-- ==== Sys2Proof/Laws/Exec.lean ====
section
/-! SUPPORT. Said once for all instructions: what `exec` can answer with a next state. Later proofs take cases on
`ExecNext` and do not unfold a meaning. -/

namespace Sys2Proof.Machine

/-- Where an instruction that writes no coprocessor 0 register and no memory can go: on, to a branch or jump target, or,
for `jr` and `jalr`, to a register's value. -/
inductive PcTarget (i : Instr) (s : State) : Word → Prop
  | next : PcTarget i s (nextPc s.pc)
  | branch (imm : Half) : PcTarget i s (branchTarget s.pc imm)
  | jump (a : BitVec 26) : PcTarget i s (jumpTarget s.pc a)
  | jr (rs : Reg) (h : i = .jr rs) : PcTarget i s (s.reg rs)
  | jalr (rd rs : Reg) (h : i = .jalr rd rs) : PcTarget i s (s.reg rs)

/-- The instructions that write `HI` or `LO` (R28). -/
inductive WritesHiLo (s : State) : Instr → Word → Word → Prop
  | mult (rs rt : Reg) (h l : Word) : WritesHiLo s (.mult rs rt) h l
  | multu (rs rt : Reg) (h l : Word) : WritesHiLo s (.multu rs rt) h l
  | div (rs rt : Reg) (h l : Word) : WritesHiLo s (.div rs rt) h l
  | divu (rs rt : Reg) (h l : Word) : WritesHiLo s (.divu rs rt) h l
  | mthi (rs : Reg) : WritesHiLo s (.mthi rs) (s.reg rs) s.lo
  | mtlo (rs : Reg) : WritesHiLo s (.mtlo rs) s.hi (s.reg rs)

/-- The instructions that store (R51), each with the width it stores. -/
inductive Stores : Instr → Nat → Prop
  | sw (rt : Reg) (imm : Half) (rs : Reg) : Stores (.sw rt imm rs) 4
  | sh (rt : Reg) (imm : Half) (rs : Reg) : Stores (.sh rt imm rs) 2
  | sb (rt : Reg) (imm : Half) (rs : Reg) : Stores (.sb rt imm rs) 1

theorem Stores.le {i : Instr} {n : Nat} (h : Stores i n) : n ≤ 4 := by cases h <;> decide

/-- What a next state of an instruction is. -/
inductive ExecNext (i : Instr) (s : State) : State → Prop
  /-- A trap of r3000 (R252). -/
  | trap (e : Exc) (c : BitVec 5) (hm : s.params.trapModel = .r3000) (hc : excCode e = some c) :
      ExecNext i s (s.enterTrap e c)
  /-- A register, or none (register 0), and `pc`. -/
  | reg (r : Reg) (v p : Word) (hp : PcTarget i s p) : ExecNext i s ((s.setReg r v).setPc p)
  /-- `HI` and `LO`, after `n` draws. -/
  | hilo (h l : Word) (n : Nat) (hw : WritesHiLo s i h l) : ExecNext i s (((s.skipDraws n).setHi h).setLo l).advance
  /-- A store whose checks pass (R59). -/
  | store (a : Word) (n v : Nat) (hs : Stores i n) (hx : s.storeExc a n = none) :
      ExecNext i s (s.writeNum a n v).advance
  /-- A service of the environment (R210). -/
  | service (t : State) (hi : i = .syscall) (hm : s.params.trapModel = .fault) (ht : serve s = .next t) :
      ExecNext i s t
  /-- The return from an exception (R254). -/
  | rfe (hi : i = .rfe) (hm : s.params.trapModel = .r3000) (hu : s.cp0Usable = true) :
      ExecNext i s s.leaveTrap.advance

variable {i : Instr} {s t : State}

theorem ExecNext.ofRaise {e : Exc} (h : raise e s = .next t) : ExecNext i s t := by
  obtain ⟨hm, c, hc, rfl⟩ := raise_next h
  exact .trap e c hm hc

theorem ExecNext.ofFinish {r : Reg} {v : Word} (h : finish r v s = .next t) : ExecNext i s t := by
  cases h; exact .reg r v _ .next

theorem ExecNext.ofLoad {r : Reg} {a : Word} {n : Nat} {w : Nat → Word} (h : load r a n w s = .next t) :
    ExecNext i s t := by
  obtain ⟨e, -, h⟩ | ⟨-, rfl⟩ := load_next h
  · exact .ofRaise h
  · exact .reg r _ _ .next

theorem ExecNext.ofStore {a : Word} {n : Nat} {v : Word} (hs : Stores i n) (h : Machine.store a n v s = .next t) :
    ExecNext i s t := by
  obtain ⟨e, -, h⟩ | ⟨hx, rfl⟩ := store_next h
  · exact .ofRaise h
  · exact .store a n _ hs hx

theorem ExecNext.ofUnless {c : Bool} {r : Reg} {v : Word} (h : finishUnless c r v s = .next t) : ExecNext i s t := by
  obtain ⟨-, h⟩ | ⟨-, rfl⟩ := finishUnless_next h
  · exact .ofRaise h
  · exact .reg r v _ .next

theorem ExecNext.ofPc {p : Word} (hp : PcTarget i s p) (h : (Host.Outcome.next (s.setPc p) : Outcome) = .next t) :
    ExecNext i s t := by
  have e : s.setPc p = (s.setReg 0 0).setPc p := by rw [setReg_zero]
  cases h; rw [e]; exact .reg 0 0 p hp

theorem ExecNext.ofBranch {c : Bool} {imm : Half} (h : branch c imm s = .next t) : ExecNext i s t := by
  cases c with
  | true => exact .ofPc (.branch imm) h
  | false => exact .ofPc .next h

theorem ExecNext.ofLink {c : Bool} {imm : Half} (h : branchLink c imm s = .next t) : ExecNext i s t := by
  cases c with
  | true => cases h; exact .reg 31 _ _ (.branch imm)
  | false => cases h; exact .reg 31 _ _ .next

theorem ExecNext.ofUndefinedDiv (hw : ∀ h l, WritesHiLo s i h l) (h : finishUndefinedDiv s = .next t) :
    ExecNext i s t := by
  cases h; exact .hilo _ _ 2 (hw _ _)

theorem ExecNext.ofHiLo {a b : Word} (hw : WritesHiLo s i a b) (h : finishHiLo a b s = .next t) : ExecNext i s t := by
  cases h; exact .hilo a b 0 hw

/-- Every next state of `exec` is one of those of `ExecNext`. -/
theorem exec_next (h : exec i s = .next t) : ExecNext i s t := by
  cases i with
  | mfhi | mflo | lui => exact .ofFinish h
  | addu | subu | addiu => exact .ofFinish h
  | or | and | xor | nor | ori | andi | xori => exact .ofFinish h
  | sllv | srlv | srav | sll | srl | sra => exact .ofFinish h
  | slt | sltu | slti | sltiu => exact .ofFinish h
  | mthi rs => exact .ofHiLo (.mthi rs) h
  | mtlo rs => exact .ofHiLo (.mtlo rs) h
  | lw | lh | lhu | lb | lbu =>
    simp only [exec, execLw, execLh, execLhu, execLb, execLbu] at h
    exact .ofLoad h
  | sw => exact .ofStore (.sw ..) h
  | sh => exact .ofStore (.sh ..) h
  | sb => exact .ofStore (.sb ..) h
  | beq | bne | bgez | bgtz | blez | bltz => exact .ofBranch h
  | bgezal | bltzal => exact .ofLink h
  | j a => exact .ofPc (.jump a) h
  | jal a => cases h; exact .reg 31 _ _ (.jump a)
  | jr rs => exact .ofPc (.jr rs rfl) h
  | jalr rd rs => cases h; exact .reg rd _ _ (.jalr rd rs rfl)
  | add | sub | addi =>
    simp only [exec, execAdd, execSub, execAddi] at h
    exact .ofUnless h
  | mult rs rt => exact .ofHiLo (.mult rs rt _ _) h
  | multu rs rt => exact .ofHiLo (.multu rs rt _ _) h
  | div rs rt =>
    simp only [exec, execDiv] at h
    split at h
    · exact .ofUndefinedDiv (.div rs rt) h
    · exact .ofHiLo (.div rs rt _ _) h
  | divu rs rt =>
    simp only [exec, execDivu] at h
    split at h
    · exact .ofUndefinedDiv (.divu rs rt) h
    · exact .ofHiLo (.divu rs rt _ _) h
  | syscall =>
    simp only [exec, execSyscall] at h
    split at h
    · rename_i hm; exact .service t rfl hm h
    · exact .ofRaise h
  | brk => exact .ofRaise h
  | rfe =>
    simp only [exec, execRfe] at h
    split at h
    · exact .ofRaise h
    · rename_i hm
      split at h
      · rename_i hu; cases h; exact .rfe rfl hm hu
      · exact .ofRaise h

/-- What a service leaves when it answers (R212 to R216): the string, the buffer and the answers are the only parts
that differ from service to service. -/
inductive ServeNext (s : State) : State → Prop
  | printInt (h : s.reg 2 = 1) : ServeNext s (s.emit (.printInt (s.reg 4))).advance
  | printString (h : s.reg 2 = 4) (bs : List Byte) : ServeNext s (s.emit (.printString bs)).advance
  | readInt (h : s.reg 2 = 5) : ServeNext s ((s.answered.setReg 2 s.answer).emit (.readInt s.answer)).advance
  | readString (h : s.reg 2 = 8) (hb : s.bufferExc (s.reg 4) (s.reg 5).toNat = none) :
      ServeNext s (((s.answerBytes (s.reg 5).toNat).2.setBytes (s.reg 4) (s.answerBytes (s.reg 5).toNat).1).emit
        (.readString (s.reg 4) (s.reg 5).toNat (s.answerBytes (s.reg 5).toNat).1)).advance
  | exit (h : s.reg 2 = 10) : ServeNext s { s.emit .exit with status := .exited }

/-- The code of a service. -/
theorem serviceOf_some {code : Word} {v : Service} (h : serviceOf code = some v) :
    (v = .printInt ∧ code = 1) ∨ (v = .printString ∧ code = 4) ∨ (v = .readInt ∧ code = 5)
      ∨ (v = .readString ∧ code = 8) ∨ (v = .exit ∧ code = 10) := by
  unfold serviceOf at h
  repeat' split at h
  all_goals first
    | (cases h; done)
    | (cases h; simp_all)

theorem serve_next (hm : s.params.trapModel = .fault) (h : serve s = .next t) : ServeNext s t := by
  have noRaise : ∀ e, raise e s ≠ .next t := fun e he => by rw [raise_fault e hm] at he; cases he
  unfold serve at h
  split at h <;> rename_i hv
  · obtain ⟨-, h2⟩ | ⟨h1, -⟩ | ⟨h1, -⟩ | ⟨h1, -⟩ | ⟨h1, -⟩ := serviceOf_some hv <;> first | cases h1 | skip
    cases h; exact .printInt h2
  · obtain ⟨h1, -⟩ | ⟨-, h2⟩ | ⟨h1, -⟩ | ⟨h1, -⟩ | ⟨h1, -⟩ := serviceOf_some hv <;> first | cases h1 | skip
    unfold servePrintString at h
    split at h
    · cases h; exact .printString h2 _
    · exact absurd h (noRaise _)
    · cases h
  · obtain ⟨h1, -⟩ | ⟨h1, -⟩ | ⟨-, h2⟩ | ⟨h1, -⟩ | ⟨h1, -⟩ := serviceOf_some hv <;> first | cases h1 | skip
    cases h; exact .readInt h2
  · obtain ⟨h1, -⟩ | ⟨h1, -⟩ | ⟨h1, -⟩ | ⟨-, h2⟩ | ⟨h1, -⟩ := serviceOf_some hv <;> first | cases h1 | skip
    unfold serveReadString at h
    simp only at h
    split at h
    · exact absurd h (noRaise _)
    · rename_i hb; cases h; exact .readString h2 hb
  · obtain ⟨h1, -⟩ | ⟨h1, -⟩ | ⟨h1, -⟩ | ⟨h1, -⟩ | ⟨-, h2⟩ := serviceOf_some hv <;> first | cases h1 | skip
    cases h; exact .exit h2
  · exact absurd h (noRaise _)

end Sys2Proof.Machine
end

========================================

◆ **Work to be completed**
Please output exactly the lines between the one holding "simp only [exec, execRfe] at h" and the one holding "(s.emit (.printString bs)).advance" in the records above, inclusive, and nothing more.

◆ **Expected answer**
    simp only [exec, execRfe] at h
    split at h
    · exact .ofRaise h
    · rename_i hm
      split at h
      · rename_i hu; cases h; exact .rfe rfl hm hu
      · exact .ofRaise h

/-- What a service leaves when it answers (R212 to R216): the string, the buffer and the answers are the only parts
that differ from service to service. -/
inductive ServeNext (s : State) : State → Prop
  | printInt (h : s.reg 2 = 1) : ServeNext s (s.emit (.printInt (s.reg 4))).advance
  | printString (h : s.reg 2 = 4) (bs : List Byte) : ServeNext s (s.emit (.printString bs)).advance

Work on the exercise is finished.